Stored items from a collection

= = =

/-- Conversions, packs and unpacks write their results and nothing else. (R146, R147, R148, R149, R150, R151, R82) -/
def Obligations.Conversions : Prop :=
  (∀ s d a t u f, Computes (.cvtff d a t u f) s u (rd u d && Sys2Proof.rs u a && (small t 7 && small f 7)) [(srcA u a).use] [d.toNat] [] 4 (fun k =>
      let src := floatCode f.toNat
      let r := convertFloat src (floatCode t.toNat) (s.convEnv k 0 32) ((s.word (srcA u a) k).toNat % 2 ^ src.width)
      ([BitVec.ofNat 32 r.1], r.2)) s.drawing)
  ∧ (∀ s d a t u f, Computes (.cvtfi d a t u f) s u (rd u d && Sys2Proof.rs u a && (small t 7 && small f 7)) [(srcA u a).use] [d.toNat] [] 4 (fun k =>
      let src := floatCode f.toNat
      let r := convertToInt src (integerCode t.toNat).2 (integerCode t.toNat).1 (s.convEnv k 0 32) ((s.word (srcA u a) k).toNat % 2 ^ src.width)
      ([BitVec.ofInt 32 r.1], r.2)) s.drawing)
  ∧ (∀ s d a t u f, Computes (.cvtif d a t u f) s u (rd u d && Sys2Proof.rs u a && (small t 7 && small f 7)) [(srcA u a).use] [d.toNat] [] 4 (fun k =>
      let i := integerCode f.toNat
      let r := convertFromInt (floatCode t.toNat) (s.convEnv k 0 32) (intVal i.2 i.1 ((s.word (srcA u a) k).toNat % 2 ^ i.1))
      ([BitVec.ofNat 32 r.1], r.2)) s.drawing)
  ∧ (∀ s d a b u c, Computes (.pack d a b u c) s u (rd u d && Sys2Proof.rs u a && packCode c) [(srcA u a).use, (srcB u b).use] [d.toNat] [] 4 (fun k =>
      let lo := narrow c.toNat (s.convEnv k 0 32) (s.word (srcA u a) k)
      let hi := narrow c.toNat (s.convEnv k 32 32) (s.word (srcB u b) k)
      ([BitVec.ofNat 32 (lo.1 + 2 ^ 16 * hi.1)], lo.2 ||| hi.2)) s.drawing)
  ∧ (∀ s d a u c, Computes (.unpk d a u c) s u (pr u d && Sys2Proof.rs u a && packCode c) [(srcA u a).use] [d.toNat, d.toNat + 1] [] 4 (fun k =>
      let lo := widen c.toNat (bits (s.word (srcA u a) k) 0 16)
      let hi := widen c.toNat (bits (s.word (srcA u a) k) 16 16)
      ([BitVec.ofNat 32 lo.1, BitVec.ofNat 32 hi.1], lo.2 ||| hi.2)) s.drawing)
  ∧ (∀ s d a b u c, Computes (.pack8 d a b u c) s u (rd u d && pr u a && pr u b && pack8Code c)
      [(srcA u a).use, ((srcA u a).plus 1).use, (srcA u b).use, ((srcA u b).plus 1).use] [d.toNat] [] 4 (fun k =>
        let r := fun i (x : Src) => narrow c.toNat (s.convEnv k (16 * i) 16) (s.word x k)
        let r0 := r 0 (srcA u a)
        let r1 := r 1 ((srcA u a).plus 1)
        let r2 := r 2 (srcA u b)
        let r3 := r 3 ((srcA u b).plus 1)
        ([BitVec.ofNat 32 (r0.1 + 2 ^ 8 * r1.1 + 2 ^ 16 * r2.1 + 2 ^ 24 * r3.1)], orFlags [r0.2, r1.2, r2.2, r3.2])) s.drawing)
  ∧ (∀ s d a u c, Computes (.unpk8 d a u c) s u (mult 4 u d && Sys2Proof.rs u a && pack8Code c) [(srcA u a).use] ((List.range 4).map (d.toNat + ·)) [] 4 (fun k =>
      let rs := (List.range 4).map fun i => widen c.toNat (bits (s.word (srcA u a) k) (8 * i) 8)
      (rs.map fun r => BitVec.ofNat 32 r.1, orFlags (rs.map (·.2)))) s.drawing)
  ∧ (∀ s d a b u t, Computes (.qnt4 d a b u t) s u (rd u d && mult 8 u a) ((srcB u b).use :: (List.range 8).map (fun i => ((srcA u a).plus i).use)) [d.toNat] [] 4 (fun k =>
      let y := (s.word (srcB u b) k).toNat
      let rs := (List.range 8).map fun i => quantise t (s.convEnv k (8 * i) 8) (s.word ((srcA u a).plus i) k).toNat y
      ([BitVec.ofNat 32 (joinElems 4 (rs.map (·.1)))], orFlags (rs.map (·.2)))) s.drawing)

/-- RAND and RANDF write the draw of each active lane, or of the scalar stream, and advance those streams. (R152, R153, R154) -/
def Obligations.RandomDraws : Prop :=
  (∀ s d b w u, Computes (.rand d b w u) s u (small b 2 && (if b = 1 then pr u d else rd u d)) [] (if b = 1 then [d.toNat, d.toNat + 1] else [d.toNat]) [] 4
      (fun k => (if b = 1 then [lo32 (s.draw k), hi32 (s.draw k)] else [lo32 (s.draw k)], 0)) true)
  ∧ (∀ s d w u, Computes (.randf d w u) s u (rd u d) [] [d.toNat] [] 4
      (fun k => ([BitVec.ofNat 32 (fp32.round {} { m := bits (s.draw k) 40 24, e := -24 }).1], 0)) true)

/-- Shuffles give each active lane the word of its source lane under EDGE; BCAST spreads one lane. (R158, R159, R160) -/
def Obligations.ShufflesAndBroadcast : Prop :=
  (∀ s d a b w x y, Shuffles (.shfl d a b w x y) s (vr d && vr a && vr b) [.vw b.toNat] d a ((if x then [a.toNat] else []) ++ (if y then [b.toNat] else []))
      fun k => (s.laneWhole b.toNat k).toNat)
  ∧ (∀ s d a b w x, Shuffles (.shflx d a b w x) s (vr d && vr a) [.s b.toNat] d a (if x then [a.toNat] else [])
      fun k => (k ^^^ bits (s.rs b.toNat) 0 6 : Nat))
  ∧ (∀ s d a i, Shuffles (.shflu d a i) s (vr d && vr a && small i 64) [] d a [] fun k => (k : Int) - i.toNat)
  ∧ (∀ s d a i, Shuffles (.shfld d a i) s (vr d && vr a && small i 64) [] d a [] fun k => (k : Int) + i.toNat)
  ∧ (∀ s d a sc l, Computes (.bcast d a sc l) s sc (rd sc d && vr a && decide (l.toNat < s.me.width.lanes)) [.vw a.toNat] [d.toNat] [] 4
      fun _ => ([s.laneWhole a.toNat l.toNat], 0))

/-- VOTEANY and VOTEALL write their outcome to a predicate pair in every active lane; BALLOT gives the mask of the lanes. (R158, R161) -/
def Obligations.VotesAndBallot : Prop :=
  (∀ s d a b w, (small d 6 && small a 12 && small b 2) = true → s.clear false [.p a.toNat] = true →
      ∃ t, exec (.voteany d a b w) s = .next t ∧ Computed s t s.me.sreg s.me.vlane (s.votesWith d.toNat (s.voters a b s.active != 0)) s.me.cm 0 [] (s.pc + 4))
  ∧ (∀ s d a b w, (small d 6 && small a 12 && small b 2) = true → s.clear false [.p a.toNat] = true →
      ∃ t, exec (.voteall d a b w) s = .next t ∧
        Computed s t s.me.sreg s.me.vlane (s.votesWith d.toNat (s.voters a b s.active == s.active)) s.me.cm 0 [] (s.pc + 4))
  ∧ (∀ s d a b w, Computes (.ballot d a b w) s false (vpair d && small a 12 && small b 2) [.p a.toNat] [d.toNat, d.toNat + 1] [] 4
      fun _ => ([lo32 (s.voters a b s.active), hi32 (s.voters a b s.active)], 0))

/-- Scans give each active lane its running value, reductions give the last one to scalar registers. (R155, R158, R162, R163, R164, R165) -/
def Obligations.ScansAndReductions : Prop :=
  (∀ s d a b w x, Computes (.scanadd d a b w x) s false (vr d && vr a && small b 2) [.vw a.toNat] [d.toNat] (if x then [a.toNat] else []) 4
      fun k => match (s.runAdd a.toNat s.active).find? (·.1 == k) with
        | some r => ([if b == 1 then r.2.1.getD 0 else r.2.2.1], r.2.2.2)
        | none => ([], 0))
  ∧ (∀ s d a b w x, Computes (.scanfadd d a b w x) s false (vr d && vr a && small b 2 && s.floatET) [.vw a.toNat] [d.toNat] (if x then [a.toNat] else []) 4
      (fun k => match (s.runFadd a.toNat s.active).find? (·.1 == k) with
        | some r => ([if b == 1 then r.2.1.getD 0 else r.2.2.1], r.2.2.2)
        | none => ([], 0)) s.drawing)
  ∧ (∀ s d a w x, Reduces (.redadd d a w x) s (vr a) [.vw a.toNat] [d.toNat] (if x then [a.toNat] else [])
      [((s.runAdd a.toNat s.active).getLast?.map (·.2.2.1)).getD 0] (orFlags ((s.runAdd a.toNat s.active).map (·.2.2.2))))
  ∧ (∀ s d a w x, Reduces (.redfadd d a w x) s (vr a && s.floatET) [.vw a.toNat] [d.toNat] (if x then [a.toNat] else [])
      [((s.runFadd a.toNat s.active).getLast?.map (·.2.2.1)).getD 0] (orFlags ((s.runFadd a.toNat s.active).map (·.2.2.2))) s.drawing)
  ∧ (∀ s d a b w x, Reduces (.redmin d a b w x) s (vr a && small b 3 && (b != 2 || s.floatET)) [.vw a.toNat] [d.toNat] (if x then [a.toNat] else [])
      (s.extremeOf false a b).1 (orFlags ((s.extremeOf false a b).2.map (·.2))))
  ∧ (∀ s d a b w x, Reduces (.redmax d a b w x) s (vr a && small b 3 && (b != 2 || s.floatET)) [.vw a.toNat] [d.toNat] (if x then [a.toNat] else [])
      (s.extremeOf true a b).1 (orFlags ((s.extremeOf true a b).2.map (·.2))))
  ∧ (∀ s d a w x, Reduces (.redsumc d a w x) s (even d && vr a) [.vw a.toNat] [d.toNat, d.toNat + 1] (if x then [a.toNat] else [])
      (s.sumOf a).1 (orFlags ((s.sumOf a).2.map (·.2))))
  ∧ (∀ s d a b w x y, Reduces (.reddotc d a b w x y) s (even d && vr a && vr b) [.vw a.toNat, .vw b.toNat] [d.toNat, d.toNat + 1]
      ((if x then [a.toNat] else []) ++ (if y then [b.toNat] else [])) (s.dotOf a b).1 (orFlags ((s.dotOf a b).2.map (·.2))))
  ∧ (∀ s d a b w x, Reduces (.catsamp d a b w x) s (vr a) [.vw a.toNat, .s b.toNat] [d.toNat] (if x then [a.toNat] else [])
      [(s.sampleOf a b).1] (s.sampleOf a b).2)

/-- NOP, branches, jumps, RET, LEAVE and YIELD move the path as stated and change no register. (R23, R83, R84, R85, R86, R88, R89, R91, R92, R95) -/
def Obligations.ControlTransfers : Prop :=
  (∀ s w, s.clear true [] = true → ∃ t, exec (.nop w) s = .next t ∧ Moves s t (s.pc + 4))
  ∧ (∀ s i, s.clear true [] = true → ∃ t, exec (.jmp i) s = .next t ∧ Moves s t (s.pc + i.signExtend 64 * 4))
  ∧ (∀ s n p i, testOk n p = true → s.clear true (testUse p) = true →
      ∃ t, exec (.brany n p i) s = .next t ∧ Moves s t (if s.testLanes n p = 0 then s.pc + 4 else s.pc + i.signExtend 64 * 4))
  ∧ (∀ s n p i, testOk n p = true → s.clear true (testUse p) = true →
      ∃ t, exec (.brall n p i) s = .next t ∧ Moves s t (if s.testLanes n p = s.exm then s.pc + i.signExtend 64 * 4 else s.pc + 4))
  ∧ (∀ s c i, s.clear true [.cmBit c.toNat] = true →
      ∃ t, exec (.brc c i) s = .next t ∧ Moves s t (if s.cmNow.getLsbD c.toNat then s.pc + i.signExtend 64 * 4 else s.pc + 4))
  ∧ (∀ s n p i, testOk n p = true → s.clear true (testUse p) = true → s.testLanes n p = 0 ∨ s.testLanes n p = s.path.member →
      ∃ t, exec (.bra n p i) s = .next t ∧ Moves s t (if s.testLanes n p = 0 then s.pc + 4 else s.pc + i.signExtend 64 * 4))
  ∧ (∀ s n p i q, testOk n p = true → s.clear true (testUse p) = true → s.testLanes n p ≠ 0 → s.testLanes n p ≠ s.path.member → s.unspilled →
      s.me.freeEntries.head? = some q → q < 8 → s.path.join ≠ some (pc56 (s.pc + i.signExtend 64 * 4)) → s.path.join ≠ some (pc56 (s.pc + 4)) →
      ∃ t c o, exec (.bra n p i) s = .next t ∧ Kept s t ∧ t.me.path? q = some c ∧ t.me.path? s.me.cur = some o
        ∧ c.pc = pc56 (s.pc + i.signExtend 64 * 4) ∧ c.member = s.testLanes n p ∧ c.exm = s.testLanes n p ∧ c.join = s.path.join ∧ c.parent = s.path.parent ∧ c.state = .ready
        ∧ t.me.cur = s.me.cur ∧ o.join = s.path.join ∧ o.parent = s.path.parent
        ∧ o.pc = pc56 (s.pc + 4) ∧ o.member = s.path.member &&& ~~~s.testLanes n p ∧ o.exm = s.exm &&& ~~~s.testLanes n p)
  ∧ (∀ s w, (s.scopeKind == .call) = true → s.clear true [] = true → ∃ t, exec (.ret w) s = .next t ∧ Kept s t
      ∧ ∀ a j o, s.unspilled → s.path.state = .ready → s.path.parked = none → s.path.causeWaits = false → s.path.join = some (pc56 a) → s.path.parent = some j →
        s.me.path? j = some o → o.state = .joined → Joins s t j o s.me.loops)
  ∧ (∀ s c k, loopNo c.toNat = some k → (s.me.loops[k].active && s.scopeKind == .loop k) = true → s.clear true [] = true →
      ∃ t, exec (.leave c) s = .next t ∧ Kept s t
      ∧ ∀ a j o, s.unspilled → s.path.state = .ready → s.path.parked = none → s.path.causeWaits = false → s.path.join = some (pc56 a) → s.path.parent = some j →
        s.me.path? j = some o → o.state = .joined → Joins (s.withMe fun g => { g with loops := g.loops.set k { g.loops[k] with count := 1 } }) t j o
          (s.me.loops.set k { s.me.loops[k] with count := 0, active := false }))
  ∧ (∀ s w, s.clear true [] = true → ∃ t, exec (.yield w) s = .next t ∧ Moves s t (s.pc + 4) ∧ t.me.yielded = true ∧ t.me.busyFrom = s.now ∧ t.me.busyTo = s.now
      ∧ (s.unspilled → s.path.join ≠ some (pc56 (s.pc + 4)) →
        t.path.yields = s.me.entries.filter fun n => n != s.me.cur && decide (n < 8) && (s.me.path n).canIssue))

/-- JPT, CALL, CALLI, LOOP and LOOPK open a scope on a free entry, or go on where nothing is to be done. (R85, R87, R90, R17) -/
def Obligations.ScopesCallsAndLoops : Prop :=
  (∀ s i q, s.clear true [.exm] = true → s.unspilled → s.me.freeEntries.head? = some q → q < 8 → pc56 (s.pc + 4) ≠ s.jTarget i →
      ∃ t, exec (.jpt i) s = .next t ∧ Opens s t q s.path.member s.exm .plain (pc56 (s.pc + 4)) (s.jTarget i))
  ∧ (∀ s n p i, testOk n p = true → s.clear true (testUse p) = true → s.testLanes n p = 0 → ∃ t, exec (.call n p i) s = .next t ∧ Moves s t (s.pc + 4))
  ∧ (∀ s n p i q, testOk n p = true → s.clear true (testUse p) = true → s.testLanes n p ≠ 0 → s.path.member &&& ~~~s.testLanes n p = 0 → s.unspilled →
      s.me.freeEntries.head? = some q → q < 8 → s.jTarget i ≠ pc56 (s.pc + 4) →
      ∃ t, exec (.call n p i) s = .next t ∧ Opens s t q (s.testLanes n p) (s.testLanes n p) .call (s.jTarget i) (pc56 (s.pc + 4)))
  ∧ (∀ s n p i q k r, testOk n p = true → s.clear true (testUse p) = true → s.testLanes n p ≠ 0 → s.path.member &&& ~~~s.testLanes n p ≠ 0 → s.unspilled →
      s.me.freeEntries = q :: k :: r → k < 8 → s.jTarget i ≠ pc56 (s.pc + 4) →
      ∃ t c w o, exec (.call n p i) s = .next t ∧ Kept s t ∧ t.me.path? q = some c ∧ t.me.path? k = some w ∧ t.me.path? s.me.cur = some o
        ∧ c.pc = s.jTarget i ∧ c.member = s.testLanes n p ∧ c.exm = s.testLanes n p ∧ c.join = some (pc56 (s.pc + 4)) ∧ c.parent = some s.me.cur
        ∧ w.pc = pc56 (s.pc + 4) ∧ w.member = s.path.member &&& ~~~s.testLanes n p ∧ w.exm = s.exm &&& ~~~s.testLanes n p ∧ w.state = .waiting
        ∧ w.parent = some s.me.cur ∧ o.state = .joined ∧ o.kind = .call ∧ o.pc = pc56 (s.pc + 4))
  ∧ (∀ s a w q, even a = true → s.clear true [.exm, .s a.toNat, .s (a.toNat + 1)] = true → bits (s.rpair a.toNat) 56 8 = 0 → bits (s.rpair a.toNat) 0 2 = 0 →
      s.exm ≠ 0 → s.path.member &&& ~~~s.exm = 0 → s.unspilled → s.me.freeEntries.head? = some q → q < 8 → s.rpair a.toNat ≠ pc56 (s.pc + 4) →
      ∃ t, exec (.calli a w) s = .next t ∧ Opens s t q s.exm s.exm .call (s.rpair a.toNat) (pc56 (s.pc + 4)))
  ∧ (∀ s d a i n q, loopNo d.toNat = some n → (small i 1024 && !s.me.loops[n].active) = true → s.clear true [.exm, .s a.toNat] = true → s.rs a.toNat ≠ 0 →
      s.unspilled → s.me.freeEntries.head? = some q → q < 8 →
      ∃ t, exec (.loop d a i) s = .next t ∧ t.me.loops[n] = { count := s.rs a.toNat, start := pc56 (s.pc + 4), len := BitVec.ofNat 11 i.toNat, active := true }
        ∧ Opens s t q s.path.member s.exm (.loop n) (pc56 (s.pc + 4)) (pc56 (pc56 (s.pc + 4) + BitVec.ofNat 64 (4 * (i.toNat + 1)))))
  ∧ (∀ s d a i n, loopNo d.toNat = some n → (small i 1024 && !s.me.loops[n].active) = true → s.clear true [.exm, .s a.toNat] = true → s.rs a.toNat = 0 →
      ∃ t, exec (.loop d a i) s = .next t ∧ Moves s t (pc56 (s.pc + 4) + BitVec.ofNat 64 (4 * (i.toNat + 1))))
  ∧ (∀ s c l m n q, loopNo c.toNat = some n → s.me.loops[n].active = false → s.clear true [.exm] = true → m ≠ 0 →
      s.unspilled → s.me.freeEntries.head? = some q → q < 8 →
      ∃ t, exec (.loopk c l m) s = .next t ∧ t.me.loops[n] = { count := m.setWidth 32, start := pc56 (s.pc + 4), len := BitVec.ofNat 11 l.toNat, active := true }
        ∧ Opens s t q s.path.member s.exm (.loop n) (pc56 (s.pc + 4)) (pc56 (pc56 (s.pc + 4) + BitVec.ofNat 64 (4 * (l.toNat + 1)))))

= = =

**Exercise requirements**
After locating the line holding "(∀ s d b w u, Computes" above, output exactly that line and every line after it through the line holding "(fun k => ([BitVec.ofNat". Include nothing else.

**Exercise output**
  (∀ s d b w u, Computes (.rand d b w u) s u (small b 2 && (if b = 1 then pr u d else rd u d)) [] (if b = 1 then [d.toNat, d.toNat + 1] else [d.toNat]) [] 4
      (fun k => (if b = 1 then [lo32 (s.draw k), hi32 (s.draw k)] else [lo32 (s.draw k)], 0)) true)
  ∧ (∀ s d w u, Computes (.randf d w u) s u (rd u d) [] [d.toNat] [] 4
      (fun k => ([BitVec.ofNat 32 (fp32.round {} { m := bits (s.draw k) 40 24, e := -24 }).1], 0)) true)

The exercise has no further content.